Format and base specifiers may be freely combined and repeated as desired in order to specify different bases (hexadecimal, decimal, and/or octal) for different formats (addresses, bytes, and so on). All format specifiers appearing in a single argument are applied as appropriate to all other flags in that argument.

If no format specifier is given, -abwlc is used as the default. If no other output format (other than addresses, a) is given, bx is assumed (byte, in hexadecimal).
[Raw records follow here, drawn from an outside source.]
/-- The spill size (R236). -/
def spillSize (ns : List Nat) (k : Nat) : Nat := roundUp ((ns.drop k).map fun n => roundUp (8 * n) 128).sum 4096

end Sys2Proof.Machine
end

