-- ==== Sys2Proof/Machine/Streams.lean ====
section
/-! DEFINITION. Streams at their token boundaries: ends, boundary text, the commands that take effect there (02 R96, R97),
and the begin of the next service (01, 06, 10). -/

namespace Sys2Proof.Machine

/-! ## What a stream is bound to -/

def State.vocOf (s : State) (x : Stream) : VocImage := (s.slot x.slot).img

/-- A stop set of an owner. -/
def State.stop? (s : State) (o n : Nat) : Option StopSet := s.aut.stops.find? fun p => p.owner == o && p.id == n

def State.stopOf (s : State) (x : Stream) : Option StopSet := x.stop.bind (s.stop? x.owner)

/-- Whether a stream is bound to a FAULTED item (14 R515). -/
def boundFaulted (s : State) (x : Stream) : Bool :=
  (s.slot x.slot).st == .faulted || (x.aut.map fun a => (s.automaton a).st == .faulted).getD false ||
    ((s.stopOf x).map fun p => p.st == .faulted).getD false

/-- At a token boundary: no step in flight, nothing held, no restore (02 R97). -/
def Stream.atBoundary (x : Stream) : Bool := (x.svc == .none || x.svc == .waitUnit) && x.held.isEmpty && !x.restoring

/-- The last committed step, 0xFFFF_FFFF when none has committed. -/
def Stream.lastStep (x : Stream) : Nat := if x.next = 0 then 0xFFFFFFFF else x.next - 1

/-! ## Selection units of a stream -/

/-- Pages of the Logit Buffer in use: captured shards, reservations, draft sets (08 R329, R331, 09 R357). -/
def pagesUsed (s : State) : Nat :=
  (s.fin.units.map fun u => (u.sources.map (·.pages)).sum).sum + (s.ctx.streams.map (·.pagesResv)).sum +
    (s.stp.trees.map (·.setPages)).sum

def pagesFree (s : State) : Nat := s.variant.logitPages - pagesUsed s

/-- Units that count against the limit of 08 Table 8.6: those not closed and not failed, and every unit of a running round (09 R360). -/
def unitsOpen (s : State) : Nat := (s.fin.units.filter fun u =>
  u.st == .open || s.stp.trees.any fun t => t.stream == u.stream && t.step == u.step).length

/-- Opens a unit. -/
def openUnit (s : State) (id step node : Nat) : State :=
  s.onFin fun f => { f with units := f.units ++ [{ stream := id, step := step, node := node }] }

/-- Removes the units of a (stream, step) and frees what they hold. -/
def dropUnits (s : State) (id step : Nat) : State :=
  unpin (s.onFin fun f => { f with
    units := f.units.filter fun u => !(u.stream == id && u.step == step)
    maskGiven := f.maskGiven.filter (· != (id, step)) }) id step

/-- Removes every unit of a stream and frees what they hold. -/
def dropAllUnits (s : State) (id : Nat) : State :=
  (s.onFin fun f => { f with
    units := f.units.filter (·.stream != id), maskGiven := f.maskGiven.filter (·.1 != id) }).onCup fun c => { c with
      entries := (c.entries.filter fun e => (e.priv.map Prod.fst) != some id).map fun e =>
        { e with pins := e.pins.filter (·.1 != id) } }

/-- Pages to capture one unit's values (08 R331, 09 R357). -/
def unitPages (v : Nat) : Nat := ceilDiv (v * 4) 16384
Format specifiers are used as follows:


-abwl
Format type specifier for address, bytes, words, and longs, respectively. Only one base specifier (described below) is used for addresses; the address appears on the first line of output that begins each new offset in the input.

cAS
These are the output specifiers, and should be entered directly to the right of one or more of the format type specifiers (that is, a, b, w, or l). If only one output specifier appears on the command line, it is assumed to apply to all the format type specifiers.

The character format flag, c, directs hd to print printable characters unchanged, special C escapes as defined in the language, and remaining values in the specified base.
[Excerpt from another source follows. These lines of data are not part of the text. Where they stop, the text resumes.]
/-- The command that an entry of a ring is: format A is mapped to format B (R87, R88). -/
def commandOf (s : State) (n : Nat) (e : List Byte) : Cmd :=
  let r := s.ring n
  let c : Cmd := { ticket := s.rng.nextTicket, ring := n, cq := r.cq, fmtB := r.fmtB, ent := e }
  if r.fmtB then { c with bad := !reservedOk c }
  else { c with ent := mapFormatA r.owner e, bad := !reservedOkA e }

/-- Stages the entry that a line holds: it takes a ticket and the head moves on (R64). -/
def takeEntry (s : State) (n : Nat) (line : List Byte) : State :=
  let r := s.ring n
  let c := commandOf s n (slice line (r.entryAddr % 128) r.size)
  let s := (dropLines s (.entry n)).onRng fun g => { g with cmds := g.cmds ++ [c], nextTicket := g.nextTicket + 1 }
  s.onRing n fun r => { r with head := (r.head + 1) % 2 ^ r.sizeLog, stallSaid := false }

/-! ## Ring registers (Tables 2.1 to 2.4) -/

/-- RING_CTAIL: the doorbell (R66). -/
def writeCtail (s : State) (n : Nat) (v : Word) : State :=
  let i := v.toNat % 65536
  if 2 ^ (s.ring n).sizeLog ≤ i then
    raiseBy (s.onRing n fun r => { r with tailRange := true }) .ring 0x0902 0 0 (n + 65536 * i)
  else fetchEntry (s.onRing n fun r => { r with tail := i }) n

/-- The cases in which ENABLE = 1 is refused on a command ring (R60). -/
def enableBad (s : State) (r : CmdRing) : Bool :=
  decide (r.sizeLog < 6 ∨ 16 < r.sizeLog) || !(s.cqr r.cq).enable || (s.cqr r.cq).fmtB != r.fmtB || r.fetchErr ||
    (!r.fmtB && (getN s.lan.opt 1).toNat.testBit 1)

/-- RING_CCTL: while ENABLE is 1 only ENABLE is written (R59); an enable empties the ring or resumes a stopped fetch (R62). -/
def writeCctl (s : State) (n : Nat) (v : Word) : State :=
  let r := s.ring n
  if r.enable then
    if v.bit 0 then s else (dropLines s (.entry n)).onRing n fun r => { r with enable := false }
  else
    let r := { r with
      fmtB := v.bit 1, priv := v.bit 2, weight := v.field 7 4, sizeLog := v.field 12 8, owner := v.field 21 16,
      cq := v.field 29 24 }
    let s := s.onRing n fun _ => r
    if !v.bit 0 then s
    else if enableBad s r then s.onRing n fun r => { r with enRefused := true }
    else fetchEntry (s.onRing n fun r => { r with
      enable := true, head := if r.stopped then r.head else r.tail, stopped := false, stallSaid := false }) n

/-- Whether a write of ENABLE = 0 to a completion ring is ignored (R61). -/
def cqHeld (s : State) (m : Nat) : Bool :=
  (s.rng.c.any fun r => r.enable && r.cq == m) || (s.rng.cmds.any (·.cq == m)) || (s.rng.comps.any (·.cq == m))

/-- RING_QCTL (R59 to R61, R74). -/
def writeQctl (s : State) (m : Nat) (v : Word) : State :=
  let q := s.cqr m
  if q.enable then
    if v.bit 0 || cqHeld s m then s else s.onCq m fun q => { q with enable := false }
  else
    let q := { q with fmtB := v.bit 1, irqLine := v.field 7 4, sizeLog := v.field 12 8 }
    if v.bit 0 && decide (6 ≤ q.sizeLog) && decide (q.sizeLog ≤ 16) then
      s.onCq m fun _ => { q with enable := true, head := 0, widx := 0, phase := true, full := false }
    else s.onCq m fun _ => q

/-- Whether the entry at the write index is free (R75). -/
def CplRing.hasRoom (q : CplRing) : Bool := (q.widx + 1) % 2 ^ q.sizeLog != q.head

/-- RING_QHEAD: software has read up to an index; FULL falls once an entry is free. -/
def writeQhead (s : State) (m : Nat) (v : Word) : State :=
  s.onCq m fun q =>
    let q := { q with head := v.toNat % 65536 }
    { q with full := q.full && !q.hasRoom }

/-- A base register of a ring: low half with [31:12], or high half; ignored while the ring is enabled (R59). -/
def setBase (base : Nat) (high : Bool) (v : Word) : Nat :=
  if high then base % 4294967296 + 4294967296 * v.toNat else base / 4294967296 * 4294967296 + v.toNat / 4096 * 4096

/-! ## Ordering keys (Table 2.9, R92 to R95) -/

/-- An ordering key. A stream, stop set or automaton names the owner that the command acts for, none for a SHARED load. -/
inductive Key where
  | all
  | slot (n : Nat)
  | anySlot
  | aut (n : Nat) (owner : Option Nat)
  | anyAut
  | prog (n : Nat)
  | stop (owner n : Nat)
  | stream (n owner : Nat)
  | ownerKey (owner : Nat)
  | owner (owner : Nat)
  | queue (n : Nat)
  | anyQueue
  deriving DecidableEq, Repr

/-- Whether the owner key of o covers a key. -/
def Key.ofOwner (o : Nat) : Key → Bool
  | .ownerKey p => p == o
  | .owner p => p == o
  | .stream _ p => p == o
  | .stop p _ => p == o
  | .aut _ p => p == some o
  | .anyAut => true
  | .all => true
  | _ => false

/-- Whether two keys are shared. -/
def Key.shares : Key → Key → Bool
  | .all, _ => true
  | _, .all => true
  | .owner o, k => k.ofOwner o
  | k, .owner o => k.ofOwner o
  | .slot a, .slot b => a == b
  | .slot _, .anySlot => true
  | .anySlot, .slot _ => true
  | .anySlot, .anySlot => true
  | .aut a _, .aut b _ => a == b
  | .aut _ _, .anyAut => true
  | .anyAut, .aut _ _ => true
  | .anyAut, .anyAut => true
  | .prog a, .prog b => a == b
  | .stop o a, .stop p b => o == p && a == b
  | .stream a _, .stream b _ => a == b
  | .ownerKey a, .ownerKey b => a == b
  | .queue a, .queue b => a == b
  | .queue _, .anyQueue => true
  | .anyQueue, .queue _ => true
  | .anyQueue, .anyQueue => true
  | _, _ => false

/-- The program that a TOKENIZE names (03 R137). -/
def tokenizeProgram (s : State) (c : Cmd) : Nat :=
  match pickProgram s (if c.bit 17 2 then none else some (s.slot c.slot16).img) (c.b 17 % 4) (c.b 18) with
  | .ok p => progId p
  | .error _ => c.b 18

/-- The ordering keys of a command. -/
def keysOf (s : State) (c : Cmd) : List Key :=
  let o := c.owner
  match c.opcode with
  | 0x01 | 0x02 => [.all]
  | 0x10 | 0x11 => [.slot c.slot16]
  | 0x12 => [.aut (c.b 16 % 64) (if c.bit 17 1 then none else some o), .slot (c.b 18 % 8)]
  | 0x13 => [.aut (c.b 16 % 64) (some o)]
  | 0x14 => [.prog (c.b 16)]
  | 0x15 => [.stop o (c.b 16)]
  | 0x18 | 0x38 => [.ownerKey o]
  | 0x19 | 0x29 => [.owner o]
  | 0x20 => [.stream c.stream o, .slot c.slot16] ++ (if c.bit 18 0 then [.aut (c.b 17 % 64) (some o)] else []) ++
      if c.bit 18 1 then [.stop o (c.b 19)] else []
  | 0x21 => [.stream c.stream o] ++ (if c.sel 5 && !c.bit 20 6 then [.aut (c.b 20 % 64) (some o)] else []) ++
      if c.sel 4 && !c.bit 20 7 then [.stop o (c.b 19)] else []
  | 0x22 => [.stream c.stream o] ++ ((s.stream? c.stream).map fun x => Key.slot x.slot).toList
  | 0x23 | 0x24 | 0x25 | 0x44 => [.stream c.stream o]
  | 0x28 | 0x41 | 0x42 | 0x43 => [if c.ownerWide then .owner o else .stream c.stream o]
  | 0x30 => (if c.bit 17 2 then [] else [Key.slot c.slot16]) ++ [.prog (tokenizeProgram s c)]
  | 0x31 => (if c.bit 17 0 then [] else [Key.slot c.slot16]) ++ if c.bit 17 2 then [.stop o (c.b 19)] else []
  | 0x39 => [.anyAut, .anySlot]
  | 0x48 => [if c.bit 17 0 then .anyQueue else .queue (c.b 16 % 64)]
  | _ => []

/-- Whether two commands share a key. -/
def shareKey (s : State) (c d : Cmd) : Bool := (keysOf s c).any fun k => (keysOf s d).any fun l => k.shares l

/-- FENCE and COMMIT_CONFIG (R94). -/
def isFence (op : Nat) : Bool := op == 0x01 || op == 0x02

/-- Whether a command has not had its whole effect: a recorded EPOCH_REVOKE has, once its marks are written (10 R390). -/
def halfDone (s : State) (d : Cmd) : Bool :=
  d.phase == .dispatched || d.phase == .executing || (d.phase == .recorded && d.opcode == 0x29 && marksOut s d)

/-- Whether a command stands in the way of another's dispatch: in its ring by R92 and R94, across rings by R95. -/
def blocks (s : State) (d c : Cmd) : Bool :=
  if d.ring = c.ring then
    decide (d.ticket < c.ticket) &&
      (c.barrier || isFence c.opcode || isFence d.opcode || ((d.phase == .fetched || halfDone s d) && shareKey s c d))
  else halfDone s d && shareKey s c d

/-- Whether a completion that is not yet written holds a command back (R94). -/
def Comp.blocks (e : Comp) (c : Cmd) : Bool :=
  e.ring == c.ring && decide (e.ticket < c.ticket) && (c.barrier || isFence c.opcode || isFence e.opcode)

/-- Whether a fetched command may be dispatched now (R69, R75, R92 to R95). -/
def mayDispatch (s : State) (c : Cmd) : Bool :=
  c.phase == .fetched && (s.ring c.ring).enable && !(s.cqr (s.ring c.ring).cq).full &&
    !(s.rng.cmds.any fun d => blocks s d c) && !(s.rng.comps.any fun e => e.blocks c)

/-- The command that a ring would dispatch. -/
def ringPick (s : State) (n : Nat) : Option Cmd := s.rng.cmds.find? fun c => c.ring == n && mayDispatch s c

/-- Ends a turn: the next begins at the following ring. -/
def turnAfter (s : State) (n left : Nat) : State :=
  s.onRng fun r => if left = 0 then { r with rrRing := (n + 1) % 64, rrLeft := 0 } else { r with rrRing := n, rrLeft := left }

/-- The weighted round robin (R69): the command whose ring has the turn, and the turn after it. -/
def nextDispatch (s : State) : Option (Cmd × State) :=
  let n := s.rng.rrRing
  match (if s.rng.rrLeft = 0 then none else ringPick s n) with
  | some c => some (c, turnAfter s n (s.rng.rrLeft - 1))
  | none =>
    let first := if s.rng.rrLeft = 0 then n else n + 1
    (((List.range 64).map fun k => (first + k) % 64).findSome? (ringPick s)).map fun c =>
      (c, turnAfter s c.ring (s.ring c.ring).weight)

/-! ## The checks of R80 -/

/-- The ranges of the SELECTed groups of STREAM_PARAMS (R84, Table 2.10). -/
def paramsBad (c : Cmd) : Bool :=
  let temp := c.le 24 4
  let topP := c.le 28 4
  (c.sel 0 && (decide (1024 < c.le 22 2) || !(temp % 2147483648 == 0 || (decide (0x3C23D70A ≤ temp) && decide (temp ≤ 0x42C80000))) ||
    decide (topP = 0) || decide (0x3F800000 < topP) ||
    !(decide (c.le 32 4 < 0x3F800000) || c.le 32 4 == 0x80000000))) ||
  (c.sel 2 && c.b 18 % 4 == 3) || (c.sel 3 && decide (64 < c.b 48 % 128))

/-- A field outside its range, where the command's own check table does not check it. -/
def rangeBad (c : Cmd) : Bool :=
  (!opHasStream c.opcode (c.b 16) && c.le 8 2 != 0) || match c.opcode with
  | 0x02 => decide (64 ≤ c.le 16 4)
  | 0x14 => decide (c.b 16 < 32)
  | 0x18 => c.len32 != 72
  | 0x21 => paramsBad c
  | 0x22 => c.bit 16 0 && c.b 16 / 2 % 4 == 3
  | 0x29 => c.le 24 4 == c.le 20 4
  | 0x30 => decide (65536 < c.le 20 4)
  | 0x48 => c.bit 17 0 && c.b 16 != 0
  | _ => false

/-- The slot that the slot-range check looks at. -/
def checkedSlot (c : Cmd) : Option Nat :=
  match c.opcode with
  | 0x10 | 0x11 | 0x20 => some c.slot16
  | 0x12 => some (c.b 18 % 8)
  | 0x30 => if c.bit 17 2 then none else some c.slot16
  | 0x31 => if c.bit 17 0 then none else some c.slot16
  | _ => none

/-- The first check of R80 that fails. PRIV and OWNER are those of the ring at the dispatch: the spec does not say whether a change between
fetch and dispatch counts (log entry 87). -/
def headerStatus (s : State) (c : Cmd) : Option Status :=
  let r := s.ring c.ring
  match opInfo c.opcode with
  | none => some .badOpcode
  | some i =>
    if !c.fmtB && !i.fmtA then some .formatA
    else if c.bad || rangeBad c then some .badField
    else if opHasStream c.opcode (c.b 16) && decide (s.variant.streams ≤ c.stream) then some .streamRange
    else if ((checkedSlot c).map fun n => decide (s.variant.slots ≤ n)).getD false then some .slotRange
    else if !r.priv && (i.priv || (c.opcode == 0x12 && c.bit 17 1)) then some .privilege
    else if !r.priv && c.owner != r.owner then some .ownerMismatch
    else none

/-- Dispatches a command: counted, checked, and handed to the unit that performs it. -/
def dispatchOne (s : State) (c : Cmd) : State :=
  let s := s.onRng fun r => { r with dispatched := wrap32 (r.dispatched + 1) }
  match headerStatus s c with
  | some st => reject s c st
  | none => s.onCmd c.ticket fun c => { c with phase := .dispatched }

/-! ## Completion records (R72 to R77) -/

/-- A completion record as written (Table 2.5, R77). -/
def cplRecord (q : CplRing) (e : Comp) : List Byte :=
  let head := leBytes 4 e.tag ++ leBytes 2 e.status ++ leBytes 1 e.opcode ++ leBytes 1 (b2n q.phase + 2 * e.ring)
  if q.fmtB then
    head ++ leBytes 2 (if e.hasStream then e.stream else 0) ++ leBytes 2 0 ++ leBytes 4 e.step ++ leBytes 8 e.d0 ++ leBytes 8 e.d1
  else head ++ leBytes 8 e.d0

/-- Whether an earlier command of the same ring and stream has no completion record yet (R93). -/
def laterThan (s : State) (e : Comp) : Bool :=
  e.hasStream && ((s.rng.cmds.any fun c =>
      c.ring == e.ring && c.cq == e.cq && decide (c.ticket < e.ticket) && opHasStream c.opcode (c.b 16) && c.stream == e.stream) ||
    s.rng.comps.any fun d =>
      d.ring == e.ring && d.cq == e.cq && decide (d.ticket < e.ticket) && d.hasStream && d.stream == e.stream)

/-- The completion that a completion ring takes next. -/
def nextComp (s : State) (m : Nat) : Option Comp := s.rng.comps.find? fun e => e.cq == m && !laterThan s e

/-- The counts of Table 16.6 for a written completion. -/
def countComp (r : Rng) (e : Comp) : Rng :=
  let cls := e.status / 4096
  { r with
    completions := wrap32 (r.completions + 1)
    clsNote := satAdd r.clsNote (b2n (cls == 1)) 255, clsRej := satAdd r.clsRej (b2n (cls == 2)) 255
    clsFail := satAdd r.clsFail (b2n (cls == 3)) 255, clsAbort := satAdd r.clsAbort (b2n (cls == 4)) 255
    lastErr := if cls < 2 then r.lastErr else e.status + 65536 * e.ring + 16777216 * e.opcode }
The format flag A directs hd to print all printable characters unchanged, and all others as a period (.).

The format flag S directs hd to print all 7 bit printable ASCII characters unchanged, and all others as a period (.).


xdo
The base specifiers denote hexadecimal, decimal and octal. If no base specifier is given, the default is xdo, meaning present the output in all three formats, hexadecimal, decimal, and octal.

t
Print a test file, each line preceded by the address in the file. Normally, lines should be terminated by a \n character; but long lines will be broken up. Control characters in the range 0x00 to 0x1f are printed as `^@' to `^_'. Bytes with the high bit set are preceded by a tilde (~) and printed as if the high bit were not set. The special characters (^,~,\) are preceded by a backslash (\) to escape their special meaning. As special cases, two values are represented numerically as `\177' and `\377'. This flag will override all output format specifiers except addresses.

Following are the remaining options for hd:


-s offset
Specify the beginning offset in the file where printing is to begin. If no `file' argument is given, or if a seek fails because the input is a pipe, `offset' bytes are read from the input and discarded. Otherwise, a seek error will terminate processing of the current file.

The offset may be given in decimal, hexadecimal (preceded by `Ox'), or octal (preceded by a `0'). It is optionally followed by one of the following multipliers: w, l, b, or k; for words (2 bytes), long words (4 bytes), blocks (512 bytes), or K bytes (1024 bytes). Note that this is the one case where "b" does not stand for bytes. Since specifying a hexadecimal offset in blocks would result in an ambiguous trailing `b', any offset and multiplier may be separated by an asterisk (*).


-n count
Specify the number of bytes to process. The count is in the same format as offset, above.